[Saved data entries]
-*-*-
-- ==== Sys2Proof/Certificates/Slice0/Obligations.lean ====
section
/-! DEFINITION. The statements the provers are asked for: one definition of a proposition each, family by family. -/
open Sys2Proof Sys2Proof.Machine Sys2Proof.Safety

/-- R107, R89: AND, OR and XOR fold the raw inputs bit by bit, NOT turns every bit of its operand over (the other truth value of a BOOL);
4 cycles, and 1 more per started group of 4 inputs beyond 4.
R99: SHL and SHR by the width or more give 0, ASR all sign bits, ROL and ROR take the count modulo the width; a bit number of the width
or more reads FALSE and changes nothing; POPCNT counts the bits set; 4 cycles each (R107). -/
def Obligations.LogicShiftAndBitBlocks : Prop :=
  (Computes (sigLogic 0x0101) .and (fun e ins outs _ =>
      { wr := puts outs [foldRaw Nat.land (ins.map e.val)], cyc := 4 + cdiv (ins.length - 4) 4 })
    ∧ Computes (sigLogic 0x0102) .or (fun e ins outs _ =>
      { wr := puts outs [foldRaw Nat.lor (ins.map e.val)], cyc := 4 + cdiv (ins.length - 4) 4 })
    ∧ Computes (sigLogic 0x0103) .xor (fun e ins outs _ =>
      { wr := puts outs [foldRaw Nat.xor (ins.map e.val)], cyc := 4 + cdiv (ins.length - 4) 4 })
    ∧ Computes sigNot .not (fun e ins outs _ =>
      { wr := puts outs [match (at_ ins 0).ty with
          | .bool => 1 - e.val (at_ ins 0)
          | t => 2 ^ t.width - 1 - e.val (at_ ins 0)], cyc := 4 }))
    ∧ (Computes (sigShift 0x0105 Ty.isInt) .shl (fun e ins outs _ =>
      { wr := puts outs [shlRaw (at_ ins 0).ty.width (e.val (at_ ins 0)) (e.val (at_ ins 1))], cyc := 4 })
    ∧ Computes (sigShift 0x0106 Ty.isInt) .shr (fun e ins outs _ =>
      { wr := puts outs [shrRaw (at_ ins 0).ty.width (e.val (at_ ins 0)) (e.val (at_ ins 1))], cyc := 4 })
    ∧ Computes (sigShift 0x0107 Ty.isI) .asr (fun e ins outs _ =>
      { wr := puts outs [asrRaw (at_ ins 0).ty.width (e.val (at_ ins 0)) (e.val (at_ ins 1))], cyc := 4 })
    ∧ Computes (sigShift 0x0108 Ty.isU) .rol (fun e ins outs _ =>
      { wr := puts outs [rolRaw (at_ ins 0).ty.width (e.val (at_ ins 0)) (e.val (at_ ins 1))], cyc := 4 })
    ∧ Computes (sigShift 0x0109 Ty.isU) .ror (fun e ins outs _ =>
      { wr := puts outs [rorRaw (at_ ins 0).ty.width (e.val (at_ ins 0)) (e.val (at_ ins 1))], cyc := 4 })
    ∧ Computes sigBitget .bitget (fun e ins outs _ =>
      { wr := puts outs [if (at_ ins 0).ty.width ≤ e.val (at_ ins 1) then 0
          else b01 ((e.val (at_ ins 0)).testBit (e.val (at_ ins 1)))], cyc := 4 })
    ∧ Computes sigBitset .bitset (fun e ins outs _ =>
      { wr := puts outs [if (at_ ins 0).ty.width ≤ e.val (at_ ins 1) then e.val (at_ ins 0)
          else if e.val (at_ ins 2) ≠ 0 then e.val (at_ ins 0) ||| 2 ^ e.val (at_ ins 1)
          else e.val (at_ ins 0) - (if (e.val (at_ ins 0)).testBit (e.val (at_ ins 1)) then 2 ^ e.val (at_ ins 1) else 0)], cyc := 4 })
    ∧ Computes sigPopcnt .popcnt (fun e ins outs _ =>
      { wr := puts outs [((List.range (at_ ins 0).ty.width).filter (fun i => (e.val (at_ ins 0)).testBit i)).length], cyc := 4 }))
-*-*-
Exercise goal — The answer consists solely of the lines from the one containing "0x0103) .xor (fun e ins outs _ =>" through the last line of the data above, reproduced exactly.

Answer to the exercise —
    ∧ Computes (sigLogic 0x0103) .xor (fun e ins outs _ =>
      { wr := puts outs [foldRaw Nat.xor (ins.map e.val)], cyc := 4 + cdiv (ins.length - 4) 4 })
    ∧ Computes sigNot .not (fun e ins outs _ =>
      { wr := puts outs [match (at_ ins 0).ty with
          | .bool => 1 - e.val (at_ ins 0)
          | t => 2 ^ t.width - 1 - e.val (at_ ins 0)], cyc := 4 }))
    ∧ (Computes (sigShift 0x0105 Ty.isInt) .shl (fun e ins outs _ =>
      { wr := puts outs [shlRaw (at_ ins 0).ty.width (e.val (at_ ins 0)) (e.val (at_ ins 1))], cyc := 4 })
    ∧ Computes (sigShift 0x0106 Ty.isInt) .shr (fun e ins outs _ =>
      { wr := puts outs [shrRaw (at_ ins 0).ty.width (e.val (at_ ins 0)) (e.val (at_ ins 1))], cyc := 4 })
    ∧ Computes (sigShift 0x0107 Ty.isI) .asr (fun e ins outs _ =>
      { wr := puts outs [asrRaw (at_ ins 0).ty.width (e.val (at_ ins 0)) (e.val (at_ ins 1))], cyc := 4 })
    ∧ Computes (sigShift 0x0108 Ty.isU) .rol (fun e ins outs _ =>
      { wr := puts outs [rolRaw (at_ ins 0).ty.width (e.val (at_ ins 0)) (e.val (at_ ins 1))], cyc := 4 })
    ∧ Computes (sigShift 0x0109 Ty.isU) .ror (fun e ins outs _ =>
      { wr := puts outs [rorRaw (at_ ins 0).ty.width (e.val (at_ ins 0)) (e.val (at_ ins 1))], cyc := 4 })
    ∧ Computes sigBitget .bitget (fun e ins outs _ =>
      { wr := puts outs [if (at_ ins 0).ty.width ≤ e.val (at_ ins 1) then 0
          else b01 ((e.val (at_ ins 0)).testBit (e.val (at_ ins 1)))], cyc := 4 })
    ∧ Computes sigBitset .bitset (fun e ins outs _ =>
      { wr := puts outs [if (at_ ins 0).ty.width ≤ e.val (at_ ins 1) then e.val (at_ ins 0)
          else if e.val (at_ ins 2) ≠ 0 then e.val (at_ ins 0) ||| 2 ^ e.val (at_ ins 1)
          else e.val (at_ ins 0) - (if (e.val (at_ ins 0)).testBit (e.val (at_ ins 1)) then 2 ^ e.val (at_ ins 1) else 0)], cyc := 4 })
    ∧ Computes sigPopcnt .popcnt (fun e ins outs _ =>
      { wr := puts outs [((List.range (at_ ins 0).ty.width).filter (fun i => (e.val (at_ ins 0)).testBit i)).length], cyc := 4 }))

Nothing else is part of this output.